RECORDS FOR THE EXERCISE:
· · ·

-- ==== Sys2Proof/Machine/TokenEvents.lean ====
section
/-! DEFINITION. Token slots: insertion and removal, answers, blocks, read-back, shares and components (13 R384 to R396,
R400, R405; 14 R423). -/

namespace Sys2Proof.Machine

/-! ### Power of a slot (R385, R386, R392, R394, R395) -/

/-- The check block of R390. -/
def checkBlock : Bytes := [0x55, 0xAA, 0x0F, 0xF0, 0x00, 0xFF, 0x33, 0xCC, 0x5A, 0xA5, 0x69, 0x96, 0xC3, 0x3C, 0x81, 0x7E]
/-- The step of a slot ends: the command that waits for it with a status and a body. -/
def State.tokenEnd (s : State) (n : Nat) (st : Status) (body : Bytes := []) : State :=
  match s.sc.waiting.find? fun w => w.wait == .token n with
  | some w => (if st = 0 then s else s.slotStatus n st).endWait w.req st body
  | none => s
/-- A status that is a response and an event. -/
def State.tokenFailed (s : State) (n : Nat) (st : Status) : State := (s.slotEvent n st).tokenEnd n st
/-- No command is outstanding. -/
def State.cmdDone (s : State) (n : Nat) : State := s.setSlot n { s.slot n with cmd := none }
/-- A failed share step: the ceremony is abandoned and its blob goes with it (R405). -/
def State.shareFailed (s : State) (k : TokenCmd) (st : Status) : State :=
  match s.custody.ceremony with
  | some c => (match k.why with
    | .scan _ _ => if c.committed then s.abandonCeremony st else s
    | .readBack _ _ => s.abandonCeremony st
    | .writeShare _ _ _ _ => s.abandonCeremony st
    | _ => s)
  | none => s
/-- A block write whose end of busy was not seen is lost: its data phase began when it went out. What the ceremony's read-back needs of it
is kept (R395). -/
def State.loseWrite (s : State) (n : Nat) : State :=
  let x := s.slot n
  match x.cmd with
  | none => s
  | some k =>
    if k.index ≠ 17 then s
    else
      let t := (s.setSlot n { x with writeIncomplete := true }).slotEvent n St.tokenWriteIncomplete [k.arg % 65536, k.arg / 65536]
      match k.why, t.custody.ceremony with
      | .writeShare b g i _, some c =>
        let l : LostWrite := { tokenId := x.tokenId, block := b, oldGen := g, digest := sha256 k.data, x := i }
        t.setCeremony (some { c with lost := (c.lost.filter fun e => e.tokenId != x.tokenId) ++ [l] })
      | _, _ => t
/-- VCC is removed: a write is lost, the command that waits for the slot ends, the authentication lapses. -/
def State.tokenUnpower (s : State) (n : Nat) (st : Status) : State :=
  let t := (s.loseWrite n).tokenEnd n st
  let u := t.setSlot n { t.slot n with powered := false, mode := 0, unlocked := false, cmd := none, step := none }
  if (s.slot n).powered then u.emit (.tokenPower n false) else u
/-- VCC is applied and the token started with GO_IDLE; its identity block and its mode follow (R386). -/
def State.tokenStart (s : State) (n : Nat) : State :=
  let t := s.setSlot n { s.slot n with powered := true, mode := 1, unlocked := false, cmd := none, step := none }
  (t.emit (.tokenPower n true)).tokenSend n .idle 0
/-- A second failure: the step ends and the token is restarted (R392). -/
def State.tokenRestart (s : State) (n : Nat) (k : TokenCmd) (st : Status) : State :=
  (((s.slotEvent n st).tokenUnpower n st).tokenStart n).shareFailed k st
/-- A command goes out again, once. -/
def State.tokenResend (s : State) (n : Nat) (c : TokenCmd) : State :=
  (s.setSlot n { s.slot n with cmd := some c }).emitToken n c.index c.arg c.data
/-- LOCK, unless the ceremony keeps a count of the token. -/
def State.lockUncounted (s : State) (n : Nat) : State :=
  match s.custody.ceremony with
  | some c => if c.live s.mono (s.slot n).tokenId then s else s.lockSlot n
  | none => s.lockSlot n

/-! ### Counting and token work (R400, R401, R405) -/

/-- The public key by which a roster of the ceremony knows a token. -/
def State.rosterKey (s : State) (c : Ceremony) (id : Bytes) : Option Bytes :=
  ((s.ceremonyRosters c).flatMap fun p => (s.roster p).keys).find? fun k => tokenIdOf k == id
/-- Live counts over the ceremony's rosters, and what they need. -/
def State.countedAll (s : State) (c : Ceremony) : Nat := ((s.ceremonyRosters c).map (s.countedOn c)).sum
def State.neededAll (s : State) (c : Ceremony) : Nat := ((s.ceremonyRosters c).map fun p => (s.roster p).m).sum
/-- The end of a counted step: the command's answer, then what the quorum brings. The body goes with OK alone, as every response's
does; TOKEN_ALREADY_COUNTED comes without one (log 110). -/
def State.stepDone (s : State) (n : Nat) (st : Status) : State :=
  match s.custody.ceremony with
  | none => s.tokenEnd n St.ceremonyMalformed
  | some c =>
    if s.tapLapsed then
      ((s.tokenEnd n St.rngTapRefused).setCeremony (some { c with everMet := true })).abandonCeremony St.rngTapRefused
    else (s.tokenEnd n st (if st = 0 then (s.slot n).tokenId ++ leBytes 1 (s.countedAll c) ++ List.replicate 7 0 else [])).quorumCheck
/-- A completed token step (R404). -/
def State.stepMade (s : State) : State :=
  match s.custody.ceremony with | some c => s.setCeremony (some { c with lastStep := s.mono }) | none => s
/-- Token data that the ceremony's stage needs before its commit: KEY_TYPEs of components, and whether shares. -/
def State.tokenNeeds (s : State) (c : Ceremony) : List Nat × Bool :=
  match (if c.op = 1 ∧ c.committed = false then s.stage? c.stage else none) with
  | some g => ((g.items.filterMap fun i => match i with | .branchLoad _ k => some k.attrs.keyType | _ => none).eraseDups,
               g.items.any fun i => match i with | .partitionRestore _ _ _ _ => true | _ => false)
  | none => ([], false)
/-- A signature has verified: the token is counted for 300 s from now. -/
def State.countToken (s : State) (n : Nat) (c : Ceremony) : State :=
  let id := (s.slot n).tokenId
  let st : Status := if c.counts.any fun e => e.1 == id then St.tokenAlreadyCounted else 0
  let c1 := { c with counts := (c.counts.filter fun e => e.1 != id) ++ [(id, s.mono)], lastStep := s.mono }
  let t := (s.setCeremony (some c1)).cmdDone n
  let u := if c.committed then t.startShare n st
    else if t.tokenNeeds c1 = ([], false) then t else t.tokenSend n (.scan 16 st) 16 16
  if (u.slot n).cmd.isSome ∨ (u.slot n).step.isSome then u else u.stepDone n st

· · ·

THE TASK:
Across the entries above, work out how many lines hold "components". The answer is that number alone.

FINISHED EXERCISE:
2